Рассказчица возмущенно прервала рассуждение своего друга:

- Чепуха! С эрманцами у нас нет ничего общего. Будь Куке и впрямь эрманцем, как он пытается в этом убедить, я бы первая плюнула ему в рожу.

- Тогда объясни мне, почему Хрум, отнюдь не участник этой истории, знает о ней, я же, по твоим словам - активный участник, только вынужден выслушивать ее пересказы от других, не зная при этом ровным счетом ничего.

- Эрманцы восстали на стабильность папы и Рима, смехотворно бросая в них свои чернильницы и мечтая забросать париками. Они убрали заслоны, пропуская мутные потоки ересей, сомнительных фактов, нечестивого шутовства, авантюристов, карикатурных людишек. Ринулось тут все, начиная с пустого острословия, торгашей, плутней, гадких болезней, пустоголовых мечтателей и кончая безграничным очковтирательством. Материальное, тварное, бытовое смешалось с вымыслами идеального порядка и сыпавшимися отовсюду выкрутасами вожделений, разносчики эпидемий, снуя крысами, как в вату завернулись в чаяния справедливости, сами хрусталем зазвенели среди безответственных заверений в любви. Но не одни воздушные замки рушились и призраки таяли в предрассветной мгле зарождающегося понимания непоправимой беды. Задевались, а задетые - ломались легко, и подлинные основы, добытые за века, а теперь подвергавшиеся смертельной опасности - в связи с поднимавшей голову буржуазией, пока еще мелкой и производившей впечатление наносной. И в той же мелкобуржуазности много вертелось подобных твоему другу Хруму ловкачей. Наш недавний предок и брат, прослышав о таком печальном состоянии дел, оседлал свою старую клячу и помчался на битву, но не выпутался из миражей, порождаемых расхожими в его краях домыслами. Не помогали и костры, там и сям разводимые инквизицией. Властители дум, затеявшие здесь этот эпос, воображали, что нечисть, прокатившись мимо, исчезнет навсегда где-то дальше во льдах, но вместо того очаги болезни образовались прямо в их головах, и началось брожение внутри организма, который прежде был хоть и так себе, но все же ничего. Белые некогда лица почернели, глаза, круглые как у сов, превратились в щелочки, голоса истончились, и заблеяли, запищали особо мерзкие эрманцы, будто евнухи. И сгинула казавшаяся настоящей и устойчивой эрманская земля, как обры, как Помпея, как пресловутая Атлантида.

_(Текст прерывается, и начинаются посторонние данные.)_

/-- The three conditions of R173. -/
theorem State.dispatchable_iff : s.dispatchable c k = true ↔
    (((s.chan c).vec k).en = true ∧ ((s.chan c).vec k).pend = true) ∧
    (s.active = [] ∨ ∃ h rest, s.active = h :: rest ∧ ((s.chan c).vec k).prio < ((s.chan h.1).vec h.2).prio) ∧
    ∀ d < s.nch, ∀ j, ((s.chan d).vec j).en = true → ((s.chan d).vec j).pend = true →
      ¬((s.chan d).vec j).prio < ((s.chan c).vec k).prio := by
  simp only [State.dispatchable, Bool.and_eq_true, VecRegs.wants_iff, State.outranksRunning_iff, State.noneMoreUrgent_iff,
    and_assoc]

/-- On a channel that exists a handler whose vector is not dispatchable is refused for that reason (log 2). -/
theorem dispatchVector_undispatchable {body : State → Result} (hc : c < s.nch) (hd : s.dispatchable c k = false) :
    dispatchVector c k body s = .refused .notDispatchable :=
  (if_neg (Nat.not_le.2 hc)).trans (if_neg (Bool.eq_false_iff.1 hd))

/-- So is the operation that dispatches it; IRQ.PROTO without protocol monitoring is refused alike (R155, R159). -/
theorem exec_irqOf_undispatchable (hc : c < s.nch) (hd : s.dispatchable c k = false) :
    exec (irqOf c k) s = .refused .notDispatchable := by
  cases k with
  | tx => exact dispatchVector_undispatchable hc hd
  | rx => exact (dispatchVector_undispatchable hc hd : execIrqRx c s = _)
  | pr =>
    cases hmon : s.par.protoMon with
    | false => exact execIrqProto_unmonitored hmon
    | true => exact (if_pos hmon).trans (dispatchVector_undispatchable hc hd)

/-- The strict reading of R178 (log 8). -/
theorem State.hostEnabled_strict (hstrict : s.par.hostRelaxed = false) :
    s.hostEnabled = true ↔ s.active = [] ∧ ∀ c < s.nch, ∀ k, s.dispatchable c k = false := by
  rw [← State.anyDispatchable_eq_false]
  simp [State.hostEnabled, hstrict]

/-- On a channel that exists a command is refused as held off where the host may not step (R178, log 2). -/
theorem hostCommand_heldOff {f : State → State × Status} (hc : c < s.nch) (he : s.hostEnabled = false) :
    hostCommand c f s = .refused .hostHeldOff :=
  (if_neg (Nat.not_le.2 hc)).trans (if_neg (Bool.eq_false_iff.1 he))

/-- A well-formed command is a host command on its channel: its buffer, if it has one, fits (R64 (f), R178). -/
theorem exec_command_eq (hi : i.isCommand = true) (hwf : i.wf s.nch = true) : ∃ f, exec i s = hostCommand i.ch f s := by
  cases i with
  | initOpen _ | initClose _ | initInvalid _ _ | setBaud _ _ | abortTx _ | abortRx _ | abortTxRx _ => exact ⟨_, rfl⟩
  | tx _ _ _ | rx _ _ _ => exact ⟨_, boundedRequest_of_fits (Bool.and_eq_true_iff.1 hwf).2⟩
  | irqTx _ | irqRx _ | irqProto _ | txDone _ | envTxShift _ | envRxArrive _ _ | envRxArriveAlt _ _ | envPFlag _ _ => cases hi

/-- A command that does not answer Success has at most counted a draw (R166). -/
theorem commandEffect_failed {r : State × Status} (h : commandEffect i s = some r) (hst : r.2 ≠ .success) :
    ∃ n, r.1 = { s with draws := n } := by
  cases i with
  | initOpen c =>
    cases h
    unfold cmdInitOpen at hst
    split at hst <;> exact absurd rfl hst
  | initClose c =>
    cases h
    unfold cmdInitClose at hst ⊢
    split
    · exact ⟨s.draws, rfl⟩
    · next hs => simp [hs] at hst
  | initInvalid c v => cases h; exact ⟨s.draws, rfl⟩
  | setBaud c v =>
    cases h
    by_cases hv : v ∈ s.par.baudWl
    · cases hx : (s.chan c).flags.anyTransfer with
      | true => exact ⟨s.draws, by rw [cmdSetBaud_of_transfer hv hx]⟩
      | false =>
        rw [cmdSetBaud_of_idle hv hx] at hst ⊢
        split at hst
        · exact absurd rfl hst
        · next hno => exact ⟨s.draws + 1, by rw [if_neg hno]; rfl⟩
    · exact ⟨s.draws, by rw [cmdSetBaud_of_unlisted hv]⟩
  | tx c a b =>
    cases h
    cases hrej : requestRejected a b (s.chan c).flags.init ((s.chan c).flags.txBusy || (s.chan c).flags.txLock) with
    | some st => exact ⟨s.draws, by rw [cmdTx_of_rejected hrej]⟩
    | none => exact absurd (by rw [cmdTx_of_accepted hrej]) hst
  | rx c a b =>
    cases h
    cases hrej : requestRejected a b (s.chan c).flags.init ((s.chan c).flags.rxBusy || (s.chan c).flags.rxLock) with
    | some st => exact ⟨s.draws, by rw [cmdRx_of_rejected hrej]⟩
    | none => exact absurd (by rw [cmdRx_of_accepted hrej]) hst
  | abortTx _ | abortRx _ | abortTxRx _ => cases h; exact absurd rfl hst
  | irqTx _ | irqRx _ | irqProto _ | txDone _ | envTxShift _ | envRxArrive _ _ | envRxArriveAlt _ _ | envPFlag _ _ => cases h

/-- Where the interrupt numbers are distinct, the table finds the vector its number belongs to (R170, R183). -/
theorem State.vectorOfIrq_irqNumber (hc : c < s.nch) (hdistinct : s.irqNumbers.Nodup) :
    s.vectorOfIrq ((s.chan c).irqNumber k) = some (c, k) := by
  have hmem : (c, k) ∈ s.allVecs := (s.mem_allVecs c k).2 hc
  unfold State.vectorOfIrq
  cases hfind : s.allVecs.find? fun v => (s.chan v.1).irqNumber v.2 == (s.chan c).irqNumber k with
  | none => exact absurd (beq_self_eq_true _) (List.find?_eq_none.1 hfind (c, k) hmem)
  | some v =>
    have hsame := List.find?_some hfind
    exact congrArg some (List.inj_on_of_nodup_map hdistinct (List.mem_of_find?_eq_some hfind) hmem (eq_of_beq hsame))

end Turns

end Sys2Proof.Machine

namespace Sys2Proof.Proofs

open Sys2Proof.Machine

/-- Settles O35: the model's test says R173 condition by condition, and dispatch makes it first. -/
theorem handlerRunsOnlyWhenDispatchable : Obligations.HandlerRunsOnlyWhenDispatchable := fun _ _ _ hc =>
  ⟨State.dispatchable_iff, exec_irqOf_undispatchable hc⟩

/-- Settles O36: a well-formed command is carried out or held off, as the host may step or not. -/
theorem hostWaitsForInterrupts : Obligations.HostWaitsForInterrupts := by
  intro s i hwf hi hstrict
  have hc := Instr.ch_lt_of_wf hwf
  obtain ⟨f, hexec⟩ := exec_command_eq hi hwf
  rw [hexec, ← State.hostEnabled_strict hstrict]
  cases he : s.hostEnabled with
  | true => simp [hostCommand_eq _ _ _ hc he]
  | false => simp [hostCommand_heldOff hc he]

/-- Settles O42: distinct numbers make the table's search unambiguous. -/
theorem interruptNumberNamesItsVector : Obligations.InterruptNumberNamesItsVector := fun _ _ _ =>
  State.vectorOfIrq_irqNumber

/-- Settles O43: the status on the port is the command's own, and no branch that answers it writes a register. -/
theorem failedCommandChangesNothing : Obligations.FailedCommandChangesNothing := by
  intro s t i st hi hexec hlog hst
  obtain ⟨r, hr, -, -, -, rfl⟩ := exec_command_next hi hexec
  have hport : r.1.statusLog = s.statusLog := by
    obtain ⟨n, f, hf, -⟩ := commandEffect_result i s r hr
    rw [hf]
    rfl
  have hown : r.2 = st := by
    rw [State.statusLog_reply, hport] at hlog
    simpa using hlog
  obtain ⟨n, hn⟩ := commandEffect_failed hr (hown ▸ hst)
  rw [hn]
  rfl

end Sys2Proof.Proofs

namespace Sys2Proof.Machine

/-! Pending bits, enables, ACTIVE and the callback port (R167, R171 to R180). Between entry and return a handler pends and enables
at most, leaves ACTIVE alone and emits at most one record of its channel, and so do commands and the environment, which emit
none. It holds of every state, so the operations are followed without the invariant. -/

/-- No pending bit is cleared and the vector is not disabled (R171, R172). -/
structure VecRegs.Raises (v v' : VecRegs) : Prop where
  pend : v.pend = true → v'.pend = true
  en : v.en = true → v'.en = true

/-- So it is with every vector of a channel, and its transmit handler waits or not as before. -/
structure Chan.Raises (ch ch' : Chan) : Prop where
  txWait : ch'.txWait = ch.txWait
  vec : ∀ k, (ch.vec k).Raises (ch'.vec k)

/-- So it is with every channel, no handler is entered or left, and the records `rs` go to the callback port. -/
structure State.Emits (rs : List CbRec) (s t : State) : Prop where
  active : t.active = s.active
  cbLog : t.cbLog = s.cbLog ++ rs
  chan : ∀ d, (s.chan d).Raises (t.chan d)

/-- What a handler of channel `c` does between its entry and its return: at most one record, of that channel (R180). -/
def State.Serves (c : Nat) (s t : State) : Prop := s.Emits [] t ∨ ∃ r : CbRec, r.ch = c ∧ s.Emits [r] t

section Raising

variable {v : VecRegs} {ch ch' ch'' : Chan}

theorem VecRegs.Raises.refl (v : VecRegs) : v.Raises v := ⟨id, id⟩

/-- An event pends its vector or leaves it (R171). -/
theorem VecRegs.Raises.raised (v : VecRegs) (b : Bool) : v.Raises (v.raised b) := ⟨fun h => by simp [VecRegs.raised, h], id⟩

/-- Enabling a vector (R115). -/
theorem VecRegs.Raises.enabled (v : VecRegs) (p : BitVec 8) : v.Raises { v with en := true, prio := p } := ⟨id, fun _ => rfl⟩

theorem Chan.Raises.of_vectors (hw : ch'.txWait = ch.txWait) (htx : ch.vTx.Raises ch'.vTx) (hrx : ch.vRx.Raises ch'.vRx)
    (hpr : ch.vPr.Raises ch'.vPr) : ch.Raises ch' where
  txWait := hw
  vec
    | .tx => htx
    | .rx => hrx
    | .pr => hpr

/-- The interrupt registers are not written. -/
theorem Chan.Raises.of_eq (hw : ch'.txWait = ch.txWait) (htx : ch'.vTx = ch.vTx) (hrx : ch'.vRx = ch.vRx)
    (hpr : ch'.vPr = ch.vPr) : ch.Raises ch' :=
  .of_vectors hw (htx ▸ .refl _) (hrx ▸ .refl _) (hpr ▸ .refl _)

theorem Chan.Raises.trans (h : ch.Raises ch') (h' : ch'.Raises ch'') : ch.Raises ch'' :=
  ⟨h'.txWait.trans h.txWait, fun k => ⟨(h'.vec k).pend ∘ (h.vec k).pend, (h'.vec k).en ∘ (h.vec k).en⟩⟩

/-- Opening enables vectors (R75). -/
theorem Chan.raises_openClosed (ch : Chan) (protoMon : Bool) : ch.Raises (ch.openClosed protoMon) := by
  rw [openClosed_eq]
  refine .of_vectors rfl (.enabled _ _) (.enabled _ _) ?_
  cases protoMon
  · exact .refl _
  · exact .enabled _ _

/-- An accepted TX pends the transmit vector (R85). -/
theorem Chan.raises_acceptTx (ch : Chan) (a b : Word) : ch.Raises (ch.acceptTx a b) := by
  rw [acceptTx_registers]
  exact .of_vectors rfl ⟨fun _ => rfl, id⟩ (.refl _) (.refl _)

/-- An accepted RX writes no interrupt register (R86). -/
theorem Chan.raises_acceptRx (ch : Chan) (a b : Word) : ch.Raises (ch.acceptRx a b) := by
  rw [acceptRx_registers]
  exact .of_eq rfl rfl rfl rfl

/-- A shift pends the transmit vector or leaves it (R117). -/
theorem Chan.raises_shiftOut (ch : Chan) (u : Byte) : ch.Raises (ch.shiftOut u) := by
  rw [Chan.shiftOut, Chan.pendIf_tx]
  exact .of_vectors rfl (.raised _ _) (.refl _) (.refl _)

/-- An arrival pends the receive vector or leaves it (R118). -/
theorem Arrives.raises {u : Byte} {alt : Bool} (h : Arrives u alt ch ch') : ch.Raises ch' := by
  unfold Arrives at h
  split at h
  · obtain ⟨keep, -, rfl⟩ := h
    exact .of_vectors rfl (.refl _) (.raised _ _) (.refl _)
  · subst h
    exact .of_vectors rfl (.refl _) (.raised _ _) (.refl _)

/-- A detected condition pends the protocol vector or leaves it (R119). -/
theorem Chan.raises_detect (ch : Chan) (protoMon : Bool) (i : Nat) : ch.Raises (ch.detect protoMon i) := by
  rw [Chan.detect_eq]
  exact .of_vectors rfl (.refl _) (.refl _) (.raised _ _)

end Raising

section Emitting

variable {s t u : State} {c : Nat} {rs : List CbRec}

theorem State.Emits.of_chans (hc : t.chans = s.chans) (ha : t.active = s.active) (hl : t.cbLog = s.cbLog ++ rs) :
    s.Emits rs t :=
  ⟨ha, hl, fun d => by simp only [State.chan, hc]; exact .of_eq rfl rfl rfl rfl⟩

theorem State.Emits.refl (s : State) : s.Emits [] s := .of_chans rfl rfl (List.append_nil _).symm

/-- Something silent comes first. -/
theorem State.Emits.after (h : t.Emits rs u) (h' : s.Emits [] t) : s.Emits rs u :=
  ⟨h.active.trans h'.active, by rw [h.cbLog, h'.cbLog, List.append_nil], fun d => (h'.chan d).trans (h.chan d)⟩

/-- Something silent comes last. -/
theorem State.Emits.before (h : s.Emits rs t) (h' : t.Emits [] u) : s.Emits rs u :=
  ⟨h'.active.trans h.active, by rw [h'.cbLog, List.append_nil, h.cbLog], fun d => (h.chan d).trans (h'.chan d)⟩

/-- An update of one channel. -/
theorem State.Emits.of_modChan {f : Chan → Chan} (hf : (s.chan c).Raises (f (s.chan c))) : s.Emits [] (s.modChan c f) := by
  by_cases hc : c < s.nch
  · refine ⟨rfl, (List.append_nil _).symm, fun d => ?_⟩
    rw [State.chan_modChan s c d f hc]
    split
    · next hd => exact hd ▸ hf
    · exact .of_eq rfl rfl rfl rfl
  · rw [State.modChan_of_nch_le f (Nat.not_lt.1 hc)]
    exact .refl s

/-- An update of one channel with a count of draws. -/
theorem State.Emits.of_drawn_modChan {n : Nat} {f : Chan → Chan} (hf : (s.chan c).Raises (f (s.chan c))) :
    s.Emits [] ({ s with draws := n }.modChan c f) :=
  .after (.of_modChan (s := { s with draws := n }) hf) (.of_chans rfl rfl (List.append_nil _).symm)

/-- Units that moved to memory under an update of their channel. -/
theorem State.Emits.moved {f : Chan → Chan} (m : Memory) (hf : (s.chan c).Raises (f (s.chan c))) :
    s.Emits [] ((s.modChan c f).withMem m) :=
  .before (.of_modChan hf) (.of_chans rfl rfl (List.append_nil _).symm)

/-! Commands and callbacks. -/

/-- ABORT.TX writes no interrupt register (R87). -/
theorem State.emits_cmdAbortTx (c : Nat) (s : State) : s.Emits [] (cmdAbortTx c s).1 := by
  obtain ⟨n, f, hf, -⟩ := cmdAbortTx_eq c s
  rw [hf]
  exact .of_drawn_modChan (.of_eq rfl rfl rfl rfl)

- В более раннем примере на Рим и его императоров восстали рабы, пришлецы и другие нездоровые силы, - заметил Элой. - И пусть брехня, что после стало только лучше, Рим все же как стоял, так и стоит.

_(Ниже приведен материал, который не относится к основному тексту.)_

-- ==== Sys2Proof/Machine/RegIndex.lean ====
section
/-!
DEFINITION. The register index (spec/25_register_index.md, R636 to R639): every register of the device register space and
of the SDIO functions, with its address, its repetition, its reset word, its writable bits by access type (R7) and its
retention class (R637). A register of SDIO function `n` stands at `n * 0x1000_0000 +` its function address, since the
functions have address spaces of their own (R639).
-/
namespace Sys2Proof.Machine

/-- The retention classes of R637. `kq` is the class of the per-queue registers: S2 for queues 0 and 16 to 21, K for the
others. `wo` is a write-only command, which holds no value. -/
inductive RetClass where
  | p | s2 | s3 | k | v | c | f | l | wo | kq
  deriving DecidableEq, Repr

/-- One row of the register index. Element `i`, `j`, `k` of the register stands at
`addr + i * s1 + j * s2 + k * s3`. -/
structure RegRow where
  name : String
  /-- Address of the first element. -/
  addr : Nat
  s1 : Nat := 0
  n1 : Nat := 1
  s2 : Nat := 0
  n2 : Nat := 1
  s3 : Nat := 0
  n3 : Nat := 1
  /-- The word after POR (R638). -/
  reset : Word := 0
  /-- Bits of the access types of R7; a bit of none of them is reserved, reads zero and ignores writes (R8). -/
  rw : Word := 0
  w1c : Word := 0
  w1s : Word := 0
  rc : Word := 0
  ro : Word := 0
  wo : Word := 0
  cls : RetClass
  deriving DecidableEq, Repr

/-- The address of element `i`, `j`, `k`. A number beyond the last element, which no command gives, counts from the first
again, so that no element stands outside its register. -/
def RegRow.at (r : RegRow) (i j k : Nat) : Nat :=
  r.addr + i % r.n1 * r.s1 + j % r.n2 * r.s2 + k % r.n3 * r.s3

/-- The quotient and the rest of an offset by a stride; a stride of 0 stands for no repetition. -/
def splitStride (d st : Nat) : Nat × Nat := if st = 0 then (0, d) else (d / st, d % st)

/-- Which element of `r` stands at address `a`, if one does. -/
def RegRow.find (r : RegRow) (a : Nat) : Option (Nat × Nat × Nat) :=
  if a < r.addr then none else
    let p := splitStride (a - r.addr) r.s1
    let q := splitStride p.2 r.s2
    let t := splitStride q.2 r.s3
    if p.1 < r.n1 ∧ q.1 < r.n2 ∧ t.1 < r.n3 ∧ t.2 = 0 then some (p.1, q.1, t.1) else none


/-- ENC_CFG (spec/02_position_feedback.md). -/
def Reg.ENC_CFG : RegRow :=
  { name := "ENC_CFG", addr := 0x400000,
    s1 := 0x100, n1 := 4, rw := 0x3F, cls := .s3 }

/-- ENC_FILT_CFG (spec/02_position_feedback.md). -/
def Reg.ENC_FILT_CFG : RegRow :=
  { name := "ENC_FILT_CFG", addr := 0x400004,
    s1 := 0x100, n1 := 4, reset := 0x604, rw := 0xFF3F, cls := .s3 }

/-- ENC_FAULT_CFG (spec/02_position_feedback.md). -/
def Reg.ENC_FAULT_CFG : RegRow :=
  { name := "ENC_FAULT_CFG", addr := 0x400008,
    s1 := 0x100, n1 := 4, reset := 0x1003E8, rw := 0xFFFFFF, cls := .s3 }

/-- ENC_OBS_CFG (spec/02_position_feedback.md). -/
def Reg.ENC_OBS_CFG : RegRow :=
  { name := "ENC_OBS_CFG", addr := 0x40000C,
    s1 := 0x100, n1 := 4, reset := 0x64400C8, rw := 0x3FFF3FFF, cls := .s3 }

/-- ENC_INDEX_NOM (spec/02_position_feedback.md). -/
def Reg.ENC_INDEX_NOM : RegRow :=
  { name := "ENC_INDEX_NOM", addr := 0x400010,
    s1 := 0x100, n1 := 4, rw := 0xFFFFFFFF, cls := .s3 }

/-- ENC_INDEX_TOL (spec/02_position_feedback.md). -/
def Reg.ENC_INDEX_TOL : RegRow :=
  { name := "ENC_INDEX_TOL", addr := 0x400014,
    s1 := 0x100, n1 := 4, reset := 0x1000, rw := 0xFFFFFF, cls := .s3 }

/-- ENC_INDEX_POS_LO (spec/02_position_feedback.md). -/
def Reg.ENC_INDEX_POS_LO : RegRow :=
  { name := "ENC_INDEX_POS_LO", addr := 0x400018,
    s1 := 0x100, n1 := 4, rw := 0xFFFFFFFF, cls := .s3 }

/-- ENC_INDEX_POS_HI (spec/02_position_feedback.md). -/
def Reg.ENC_INDEX_POS_HI : RegRow :=
  { name := "ENC_INDEX_POS_HI", addr := 0x40001C,
    s1 := 0x100, n1 := 4, rw := 0xFFFFFFFF, cls := .s3 }

/-- ENC_PRESET_LO (spec/02_position_feedback.md). -/
def Reg.ENC_PRESET_LO : RegRow :=
  { name := "ENC_PRESET_LO", addr := 0x400020,
    s1 := 0x100, n1 := 4, rw := 0xFFFFFFFF, cls := .s3 }

/-- ENC_PRESET_HI (spec/02_position_feedback.md). -/
def Reg.ENC_PRESET_HI : RegRow :=
  { name := "ENC_PRESET_HI", addr := 0x400024,
    s1 := 0x100, n1 := 4, rw := 0xFFFFFFFF, cls := .s3 }

/-- ENC_CMD (spec/02_position_feedback.md). -/
def Reg.ENC_CMD : RegRow :=
  { name := "ENC_CMD", addr := 0x400028,
    s1 := 0x100, n1 := 4, wo := 0x3, cls := .wo }

/-- ENC_POS_LO (spec/02_position_feedback.md). -/
def Reg.ENC_POS_LO : RegRow :=
  { name := "ENC_POS_LO", addr := 0x400030,
    s1 := 0x100, n1 := 4, ro := 0xFFFFFFFF, cls := .k }

/-- ENC_POS_HI (spec/02_position_feedback.md). -/
def Reg.ENC_POS_HI : RegRow :=
  { name := "ENC_POS_HI", addr := 0x400034,
    s1 := 0x100, n1 := 4, ro := 0xFFFFFFFF, cls := .k }

/-- ENC_SPEED (spec/02_position_feedback.md). -/
def Reg.ENC_SPEED : RegRow :=
  { name := "ENC_SPEED", addr := 0x400038,
    s1 := 0x100, n1 := 4, ro := 0xFFFFFFFF, cls := .l }

/-- ENC_ACCEL (spec/02_position_feedback.md). -/
def Reg.ENC_ACCEL : RegRow :=
  { name := "ENC_ACCEL", addr := 0x40003C,
    s1 := 0x100, n1 := 4, ro := 0xFFFFFFFF, cls := .l }

/-- ENC_STATUS (spec/02_position_feedback.md). -/
def Reg.ENC_STATUS : RegRow :=
  { name := "ENC_STATUS", addr := 0x400040,
    s1 := 0x100, n1 := 4, reset := 0x1, ro := 0xFFF, cls := .l }

/-- ENC_EVENT (spec/02_position_feedback.md). -/
def Reg.ENC_EVENT : RegRow :=
  { name := "ENC_EVENT", addr := 0x400044,
    s1 := 0x100, n1 := 4, w1c := 0x1FF, cls := .k }

/-- ENC_IRQ_EN (spec/02_position_feedback.md). -/
def Reg.ENC_IRQ_EN : RegRow :=
  { name := "ENC_IRQ_EN", addr := 0x400048,
    s1 := 0x100, n1 := 4, rw := 0x1FF, cls := .s3 }

/-- ENC_INDEX_ERR (spec/02_position_feedback.md). -/
def Reg.ENC_INDEX_ERR : RegRow :=
  { name := "ENC_INDEX_ERR", addr := 0x40004C,
    s1 := 0x100, n1 := 4, ro := 0xFFFFFFFF, cls := .l }

/-- ENC_CNT (spec/02_position_feedback.md). -/
def Reg.ENC_CNT : RegRow :=
  { name := "ENC_CNT", addr := 0x400060,
    s1 := 0x100, n1 := 4, s2 := 0x4, n2 := 7, rc := 0xFFFFFFFF, cls := .c }

/-- CAM_PORT_CFG (spec/03_camera_ingress.md). -/
def Reg.CAM_PORT_CFG : RegRow :=
  { name := "CAM_PORT_CFG", addr := 0x800000,
    s1 := 0x400, n1 := 8, rw := 0x1FFF, cls := .v }

/-- CAM_FMT (spec/03_camera_ingress.md). -/
def Reg.CAM_FMT : RegRow :=
  { name := "CAM_FMT", addr := 0x800004,
    s1 := 0x400, n1 := 8, reset := 0x4000, rw := 0xFE7FFF, cls := .v }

- А Хруму просто повезло, он съел книгу, и это вывело его на путь просвещения. Ты же и среди всех этих сокрушающих мир коллизий в принципиально другом положении, ты - прежде всего одно из исторических воплощений Старшего Сына. И это уже кое-что. Я тобой довольно-таки крепко горжусь.

- Что-то мешает мне осознать себя... или хотя бы поверить...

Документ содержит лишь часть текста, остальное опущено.